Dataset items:

==================================================

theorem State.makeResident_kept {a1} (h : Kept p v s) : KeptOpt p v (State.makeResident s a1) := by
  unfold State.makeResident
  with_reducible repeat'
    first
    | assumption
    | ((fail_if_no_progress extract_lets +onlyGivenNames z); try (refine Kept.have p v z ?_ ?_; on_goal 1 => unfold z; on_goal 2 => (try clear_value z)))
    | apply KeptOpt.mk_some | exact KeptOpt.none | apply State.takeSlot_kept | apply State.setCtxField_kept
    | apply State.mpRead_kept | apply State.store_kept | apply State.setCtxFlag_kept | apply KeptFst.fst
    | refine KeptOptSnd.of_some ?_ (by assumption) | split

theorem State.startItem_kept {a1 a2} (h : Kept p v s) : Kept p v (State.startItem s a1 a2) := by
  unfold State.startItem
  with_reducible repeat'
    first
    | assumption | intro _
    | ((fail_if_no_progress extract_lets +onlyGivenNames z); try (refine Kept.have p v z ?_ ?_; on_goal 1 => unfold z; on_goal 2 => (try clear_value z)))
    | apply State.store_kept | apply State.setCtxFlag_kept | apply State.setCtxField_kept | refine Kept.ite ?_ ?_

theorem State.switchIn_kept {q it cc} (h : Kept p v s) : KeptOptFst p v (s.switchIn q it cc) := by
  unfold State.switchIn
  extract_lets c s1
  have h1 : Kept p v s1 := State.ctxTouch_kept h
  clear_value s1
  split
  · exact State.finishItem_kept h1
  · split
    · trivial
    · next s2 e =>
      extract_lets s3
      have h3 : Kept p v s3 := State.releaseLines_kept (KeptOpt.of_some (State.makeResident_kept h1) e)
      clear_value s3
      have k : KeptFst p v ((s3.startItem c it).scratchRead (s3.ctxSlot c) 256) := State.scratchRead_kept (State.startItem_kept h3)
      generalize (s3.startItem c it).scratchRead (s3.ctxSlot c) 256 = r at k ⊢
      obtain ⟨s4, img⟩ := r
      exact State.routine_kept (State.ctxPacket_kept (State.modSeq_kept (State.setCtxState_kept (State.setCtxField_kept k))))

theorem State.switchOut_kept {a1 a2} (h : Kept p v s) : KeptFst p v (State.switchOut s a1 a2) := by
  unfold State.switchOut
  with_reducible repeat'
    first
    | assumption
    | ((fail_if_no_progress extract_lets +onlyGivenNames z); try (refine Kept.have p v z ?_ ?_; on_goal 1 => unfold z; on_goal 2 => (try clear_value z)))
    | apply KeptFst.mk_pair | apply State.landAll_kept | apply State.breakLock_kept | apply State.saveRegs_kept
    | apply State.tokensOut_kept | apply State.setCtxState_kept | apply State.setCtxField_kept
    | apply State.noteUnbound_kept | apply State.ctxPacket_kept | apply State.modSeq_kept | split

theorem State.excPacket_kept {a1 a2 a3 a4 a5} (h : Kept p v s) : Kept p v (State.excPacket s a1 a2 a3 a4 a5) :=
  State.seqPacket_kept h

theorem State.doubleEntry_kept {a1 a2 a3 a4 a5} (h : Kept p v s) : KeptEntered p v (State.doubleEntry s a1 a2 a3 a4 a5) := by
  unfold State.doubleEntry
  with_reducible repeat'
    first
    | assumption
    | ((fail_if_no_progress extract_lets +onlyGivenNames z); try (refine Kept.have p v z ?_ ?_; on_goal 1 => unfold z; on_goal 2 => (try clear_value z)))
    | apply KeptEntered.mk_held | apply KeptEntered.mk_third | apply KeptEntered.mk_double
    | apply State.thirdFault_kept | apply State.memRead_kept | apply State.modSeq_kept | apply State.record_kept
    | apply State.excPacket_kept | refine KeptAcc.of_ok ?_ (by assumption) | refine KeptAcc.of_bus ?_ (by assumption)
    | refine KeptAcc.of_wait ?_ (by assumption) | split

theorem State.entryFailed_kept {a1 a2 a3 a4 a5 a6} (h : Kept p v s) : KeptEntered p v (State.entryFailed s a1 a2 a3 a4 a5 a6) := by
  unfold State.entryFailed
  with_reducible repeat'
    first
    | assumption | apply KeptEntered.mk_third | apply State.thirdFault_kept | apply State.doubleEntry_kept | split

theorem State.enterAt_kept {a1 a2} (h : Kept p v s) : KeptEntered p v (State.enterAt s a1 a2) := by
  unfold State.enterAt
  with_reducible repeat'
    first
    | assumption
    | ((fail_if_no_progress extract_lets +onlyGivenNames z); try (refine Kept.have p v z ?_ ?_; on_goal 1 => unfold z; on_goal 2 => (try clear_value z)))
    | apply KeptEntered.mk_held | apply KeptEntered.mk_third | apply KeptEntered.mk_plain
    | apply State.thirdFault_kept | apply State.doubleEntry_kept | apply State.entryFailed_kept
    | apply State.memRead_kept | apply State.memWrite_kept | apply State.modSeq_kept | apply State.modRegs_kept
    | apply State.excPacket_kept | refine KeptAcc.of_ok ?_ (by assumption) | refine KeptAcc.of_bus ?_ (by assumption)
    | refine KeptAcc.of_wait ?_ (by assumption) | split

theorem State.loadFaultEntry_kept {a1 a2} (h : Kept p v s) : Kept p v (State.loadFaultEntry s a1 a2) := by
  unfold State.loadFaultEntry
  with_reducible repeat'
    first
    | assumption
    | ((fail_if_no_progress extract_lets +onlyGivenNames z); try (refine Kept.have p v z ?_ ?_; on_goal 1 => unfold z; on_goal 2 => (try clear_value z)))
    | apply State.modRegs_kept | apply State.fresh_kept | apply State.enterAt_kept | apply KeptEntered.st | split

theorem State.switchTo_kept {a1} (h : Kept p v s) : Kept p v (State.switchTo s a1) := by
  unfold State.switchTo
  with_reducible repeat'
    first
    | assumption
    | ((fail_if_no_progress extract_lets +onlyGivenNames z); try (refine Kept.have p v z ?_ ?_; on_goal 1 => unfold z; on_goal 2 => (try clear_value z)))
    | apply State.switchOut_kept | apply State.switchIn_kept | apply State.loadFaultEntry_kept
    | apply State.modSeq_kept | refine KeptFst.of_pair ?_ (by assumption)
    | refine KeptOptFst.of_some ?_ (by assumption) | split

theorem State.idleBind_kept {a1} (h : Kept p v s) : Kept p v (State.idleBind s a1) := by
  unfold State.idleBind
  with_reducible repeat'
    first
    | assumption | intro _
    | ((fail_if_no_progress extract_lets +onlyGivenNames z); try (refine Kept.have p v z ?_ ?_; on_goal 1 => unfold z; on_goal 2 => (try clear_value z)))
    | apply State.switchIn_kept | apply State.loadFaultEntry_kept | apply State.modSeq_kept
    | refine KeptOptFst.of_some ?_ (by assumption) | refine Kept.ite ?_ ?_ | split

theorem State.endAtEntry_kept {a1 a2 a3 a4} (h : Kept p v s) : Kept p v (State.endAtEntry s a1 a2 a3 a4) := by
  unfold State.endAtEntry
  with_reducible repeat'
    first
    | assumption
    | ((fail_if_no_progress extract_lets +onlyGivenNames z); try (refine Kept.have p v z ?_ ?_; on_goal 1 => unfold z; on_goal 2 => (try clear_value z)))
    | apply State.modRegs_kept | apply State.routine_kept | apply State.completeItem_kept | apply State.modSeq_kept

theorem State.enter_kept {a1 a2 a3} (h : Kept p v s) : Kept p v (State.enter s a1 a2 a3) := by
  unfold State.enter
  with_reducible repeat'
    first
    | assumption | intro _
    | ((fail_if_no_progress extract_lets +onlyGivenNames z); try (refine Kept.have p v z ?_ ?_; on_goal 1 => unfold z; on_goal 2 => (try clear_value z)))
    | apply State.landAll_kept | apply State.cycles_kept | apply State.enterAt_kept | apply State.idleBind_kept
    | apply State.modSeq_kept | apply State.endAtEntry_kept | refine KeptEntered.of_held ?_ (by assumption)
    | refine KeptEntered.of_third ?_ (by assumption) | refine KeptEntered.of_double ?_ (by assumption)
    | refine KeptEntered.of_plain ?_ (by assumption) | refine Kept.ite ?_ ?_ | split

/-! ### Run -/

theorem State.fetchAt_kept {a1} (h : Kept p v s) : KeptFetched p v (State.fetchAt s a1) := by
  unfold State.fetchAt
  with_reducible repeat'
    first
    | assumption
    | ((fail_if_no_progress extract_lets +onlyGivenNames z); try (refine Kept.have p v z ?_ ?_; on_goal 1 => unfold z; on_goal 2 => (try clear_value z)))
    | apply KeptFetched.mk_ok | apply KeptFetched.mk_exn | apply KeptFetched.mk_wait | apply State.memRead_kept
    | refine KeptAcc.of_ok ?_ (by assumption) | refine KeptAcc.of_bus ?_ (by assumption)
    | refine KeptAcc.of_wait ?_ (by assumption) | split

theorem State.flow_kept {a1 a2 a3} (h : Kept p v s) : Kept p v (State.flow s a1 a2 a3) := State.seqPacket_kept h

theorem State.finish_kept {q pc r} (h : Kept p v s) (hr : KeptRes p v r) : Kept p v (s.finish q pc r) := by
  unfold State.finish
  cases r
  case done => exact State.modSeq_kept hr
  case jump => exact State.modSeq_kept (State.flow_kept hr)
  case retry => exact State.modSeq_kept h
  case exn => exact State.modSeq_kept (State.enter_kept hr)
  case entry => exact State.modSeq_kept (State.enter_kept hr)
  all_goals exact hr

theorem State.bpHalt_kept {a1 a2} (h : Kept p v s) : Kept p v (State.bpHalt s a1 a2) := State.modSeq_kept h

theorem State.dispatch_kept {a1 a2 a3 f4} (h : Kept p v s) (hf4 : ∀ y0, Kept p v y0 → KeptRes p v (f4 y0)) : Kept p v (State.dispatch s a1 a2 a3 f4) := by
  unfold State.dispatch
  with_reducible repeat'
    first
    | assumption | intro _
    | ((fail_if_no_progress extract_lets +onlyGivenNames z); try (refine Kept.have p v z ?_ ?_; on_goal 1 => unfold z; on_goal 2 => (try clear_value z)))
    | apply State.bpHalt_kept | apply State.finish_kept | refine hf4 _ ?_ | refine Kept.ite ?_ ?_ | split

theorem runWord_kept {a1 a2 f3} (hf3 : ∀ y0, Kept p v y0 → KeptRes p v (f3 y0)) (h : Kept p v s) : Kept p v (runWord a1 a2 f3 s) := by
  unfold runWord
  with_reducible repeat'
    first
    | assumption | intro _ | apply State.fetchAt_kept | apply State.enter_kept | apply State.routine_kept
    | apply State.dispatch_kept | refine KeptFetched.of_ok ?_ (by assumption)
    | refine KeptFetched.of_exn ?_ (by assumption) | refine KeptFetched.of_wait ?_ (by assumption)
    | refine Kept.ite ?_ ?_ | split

==================================================

What you are asked to do: When you reach the line holding "case retry => exact State.modSeq_kept h" in the records above, begin reproducing exactly, stop after the line holding "a2) := State.modSeq_kept h", and output nothing else.

Output of the exercise:
  case retry => exact State.modSeq_kept h
  case exn => exact State.modSeq_kept (State.enter_kept hr)
  case entry => exact State.modSeq_kept (State.enter_kept hr)
  all_goals exact hr

theorem State.bpHalt_kept {a1 a2} (h : Kept p v s) : Kept p v (State.bpHalt s a1 a2) := State.modSeq_kept h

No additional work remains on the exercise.